Developing a method of applying deep neural networks for effectively solving problems of constructing multidimensional dynamic event models and forecasting the probability of events occurrence, characterized by parameters vector and text descriptions on expanded samples.
Developing special software for multidimensional modelling, factor analysis and forecasting events, that affect economic values using large amounts of retrospective data (Big Data), including unstructured text information.

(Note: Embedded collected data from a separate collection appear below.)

/-- R236: what a change of a word lets proceed, in its fixed order; `fuel` bounds the rounds by the waiters. Readers of a
poisoned word consume an error, and it stays full (R341). -/
def serveLoop (loc : Nat) : Nat → State → State
  | 0, s => s
  | fuel + 1, s =>
    if s.full loc then
      if s.poisonIn loc 8 then
        (s.waiters (readerOf loc)).foldl (fun s x => s.stopLater x.2.1 x.2.2 (.error (parkedVa x.2.2))) s
      else
        let s1 := (s.waiters (homeWait loc MemOp.isLdo)).foldl (fun s x =>
          deliverG s x.2.1 x.2.2 (parkedReg x.2.2) (wordOf (ownView s x.2.2 loc 8))) s
        let s2 := (s1.waiters (jwaitOn loc)).foldl (fun s x =>
          let e := endJwait s x.2.2
          deliverG e.1 x.2.1 x.2.2 e.2 (s.word loc)) s1
        match nextServed (s2.waiters (homeWait loc MemOp.isLdc)) (foreignWaiter s2 loc false) with
        | .none => s2
        | .own k t => serveLoop loc fuel (takeWord s2 loc k t)
        | .foreign x => serveLoop loc fuel (serveForeign s2 x)
    else
      match nextServed (s.waiters (homeWait loc MemOp.isStp)) (foreignWaiter s loc true) with
      | .none => s
      | .own k t => serveLoop loc fuel (putWord s loc k t)
      | .foreign x => serveLoop loc fuel (serveForeign s x)

/-- R241: a WAITA whose word differs from the value it expects completes; on a poisoned word it consumes an error (R341). -/
def serveWaita (loc : Nat) (s : State) : State :=
  let waits (t : Thread) : Option Nat := match t.park with
    | some (.home ⟨.waita _ e, parts, _⟩ n) =>
      if (parts.head?.any fun p => decide (p.loc = loc)) && (s.poisonIn loc 8 || decide (wordOf (ownView s t loc 8) ≠ e))
      then some n else none
    | _ => none
  (s.waiters waits).foldl (fun s x =>
    if s.poisonIn loc 8 then s.stopLater x.2.1 x.2.2 (.error (parkedVa x.2.2))
    else deliverG s x.2.1 x.2.2 (parkedReg x.2.2) (wordOf (ownView s x.2.2 loc 8))) s

/-- Everything parked on the word at `loc` is tested. -/
def serve (s : State) (loc : Nat) : State := serveWaita loc (serveLoop loc (s.slots.length + s.inbound.length + 1) s)

/-- The word of `[p, p + n)` on which a thread waits at its home, if it does. -/
def waitedWord (p n : Nat) (e : Nat × Thread) : Option Nat :=
  match e.2.park with
  | some (.home r _) | some (.jwait _ _ r _) =>
    (r.parts.head?.map (·.loc)).filter fun l => decide (p ≤ l + 7) && decide (l < p + n)
  | _ => none

/-- The words of `[p, p + n)` on which threads or packets of other modules wait. -/
def waitedWords (s : State) (p n : Nat) : List Nat :=
  s.residents.filterMap (waitedWord p n) ++
    (s.inbound.filter fun x => x.order.isSome && decide (p ≤ x.loc + 7) && decide (x.loc < p + n)).map (·.loc)

/-- Every word of `[p, p + n)` on which something is parked is tested. -/
def serveRange (s : State) (p n : Nat) : State := (waitedWords s p n).foldl serve s

/-- A write that is performed, with what it wakes. -/
def State.store (s : State) (p : Nat) (data : List Byte) : State := serveRange (s.write p data) p data.length

/-! ### Pending stores (R224, R225, R227) -/

/-- The stores of a thread that are accepted and not yet performed, oldest first. -/
def State.pendingOf (s : State) (uid : Nat) : List PendingStore := s.stores.filter fun p => decide (p.owner = uid)

/-- The units of a store as they are performed (R225): its bytes in each aligned 8-byte word. -/
def storeUnits (uid core now : Nat) (p : Part) : List PendingStore :=
  (List.range ((p.loc + p.data.length + 7) / 8 - p.loc / 8)).map fun i =>
    let lo := Nat.max p.loc (8 * (p.loc / 8 + i))
    let hi := Nat.min (p.loc + p.data.length) (8 * (p.loc / 8 + i) + 8)
    ⟨uid, core, p.va + BitVec.ofNat 64 (lo - p.loc), now, lo, (p.data.drop (lo - p.loc)).take (hi - lo),
      decide (p.loc ≤ lo / 64 * 64) && decide (lo / 64 * 64 + 64 ≤ p.loc + p.data.length)⟩

/-- A pending store that has left the list is performed; the last unit of a whole 64-byte one clears its poison (R341). -/
def State.land (s : State) (x : PendingStore) : State :=
  let s1 := s.store x.loc x.data
  if x.whole && !(s.stores.any fun y => y.whole && decide (y.owner = x.owner) && decide (y.loc / 64 = x.loc / 64)) then
    s1.clearPoison (x.loc / 64 * 64) 64
  else s1

/-- Whether an access releases its thread's earlier stores when it is performed (R228). -/
def Req.releases (r : Req) : Bool :=
  match r.op with
  | .load .. | .vload .. | .vdecode .. | .bankGet .. | .bankSet .. | .bankAdd .. => false
  | .mld .. | .mst .. | .mcbk .. | .fetch => false
  | .store => r.scope.isSome
  | _ => true

/-- Whether two requests meet in one location: an aligned word. -/
def Req.meets (a b : Req) : Bool :=
  a.parts.any fun p => b.parts.any fun q =>
    decide (p.loc / 8 * 8 < q.loc + q.len) && decide (q.loc / 8 * 8 < p.loc + p.len)

/-- A request parked on its way to its home, named by its thread and count of issues. -/
def State.sentBy (s : State) (x : Nat × Nat) : Option Req :=
  match s.slotOf x.1 with
  | some (_, t) => match t.park with
    | some (.access r) | some (.remote r) => if t.issued = x.2 then some r else none
    | _ => none
  | none => none

/-- A request of another thread that has reached its home is to be served before a pending store to the same location (R238). -/
def PendingStore.behind (s : State) (x : PendingStore) : Bool :=
  s.arrived.any fun a => decide (a.1 ≠ x.owner) && (s.sentBy a).any fun r =>
    r.parts.any fun p => decide (x.loc / 8 * 8 < p.loc + p.len) && decide (p.loc / 8 * 8 < x.loc + x.data.length)

/-- The `n`-th pending store is performed at its home. -/
def State.performPending (s : State) (n : Nat) : State :=
  match s.stores[n]? with
  | none => s
  | some x =>
    -- stores of one thread to one location are performed in program order (R227 item 1)
    if (s.stores.take n).any fun y =>
        decide (y.owner = x.owner) && decide (y.loc < x.loc + x.data.length) && decide (x.loc < y.loc + y.data.length)
    then s
    else if x.behind s then s
    else ({ s with stores := s.stores.eraseIdx n }.land x).wakeRetry fun _ t w => decide (w = Wait.stores) && decide (t.uid = x.owner)

/-- A plain store of a thread follows a request that reached its home before it (R238): what releases it waits. -/
def State.blocked (s : State) (uid : Nat) : Bool :=
  s.stores.any fun x => decide (x.owner = uid) && x.behind s

/-- All pending stores of a thread are performed, oldest first (R228): each has come to its home in its packet (R24). -/
def State.drainOf (s : State) (uid : Nat) : State :=
  (s.pendingOf uid).foldl State.land { s with stores := s.stores.filter fun x => decide (x.owner ≠ uid) }

/-- The location of a pending store: its word, or the 64-byte unit whose poison it clears with its fellows (R341). -/
def PendingStore.grain (s : State) (x : PendingStore) : Nat :=
  if x.whole && s.poisonIn (x.loc / 64 * 64) 64 then 64 else 8

/-- A pending store of a thread that an access to one of the ranges must follow (R227 item 1): one to its location. -/
def PendingStore.precedes (s : State) (x : PendingStore) (uid : Nat) (ranges : List (Nat × Nat)) : Bool :=
  let n := x.grain s
  decide (x.owner = uid) &&
    ranges.any fun r => decide (x.loc / n * n < r.1 + r.2) && decide (r.1 < x.loc / n * n + n)

/-- The pending stores of a thread that precede an access to one of the ranges are performed, oldest first. -/
def State.drainTo (s : State) (uid : Nat) (ranges : List (Nat × Nat)) : State :=
  ((s.stores.filter fun x => x.precedes s uid ranges)).foldl State.land
    { s with stores := s.stores.filter fun x => !x.precedes s uid ranges }

/-- The same for an access by its parts. -/
def State.drainParts (s : State) (uid : Nat) (parts : List Part) : State :=
  s.drainTo uid (parts.map fun p => (p.loc, p.len))

end Sys2Proof.Machine
end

глубокие нейронные сети; рекуррентные нейронные сети; LSTM-сети; многомерное прогнозирование; факторный анализ; проклятие размерности; Big Data; экономические прогнозы; прогнозирование событий
deep neural networks; recurrent neural networks; LSTM-networks, multi-dimensional forecast, factor analysis, curse of dimensionality, Big Data; economic forecast; event forecast
Problem description, research relevance substantiation:
Nowadays the Customers of Industrial Partner (mostly air companies) fove no modern system for forecasting risk events and factor analysis for risk management from historical observations of events numerical and textual descriptions. Due to this, there are economic and production losses and difficulties in developing methods for reducing risks of potential catastrophic events that have high social resonance.
Existing solutions (software used by the Customers of the Industrial Partner) for forecasting (including forecasting components of one the most popular ERP SAP system) are oriented to one-dimensional time sets: for example, to sales counts, but air accidents are characterized by various parameters (type of aircraft, time of day, flight stage, season, flight duration, weather data, etc.). In addition, existing solutions are not able to process textual data, though in air accidents the log of text event characteristics, containing useful semantic data, that can be potentially generalized and allows to estimate the similarity in events at semantic level, thus increasing the forecast reliability.
At the moment, the theory of functions approximation and extrapolation is highly developed, including neural network methods, when there is a task of forecasting certain objective function behavior, depending on multidimensional characteristics vector, and time, in particular. However, the methods of probability forecasting for events occurrence if events are characterized by various parameters and textual descriptions are poorly developed.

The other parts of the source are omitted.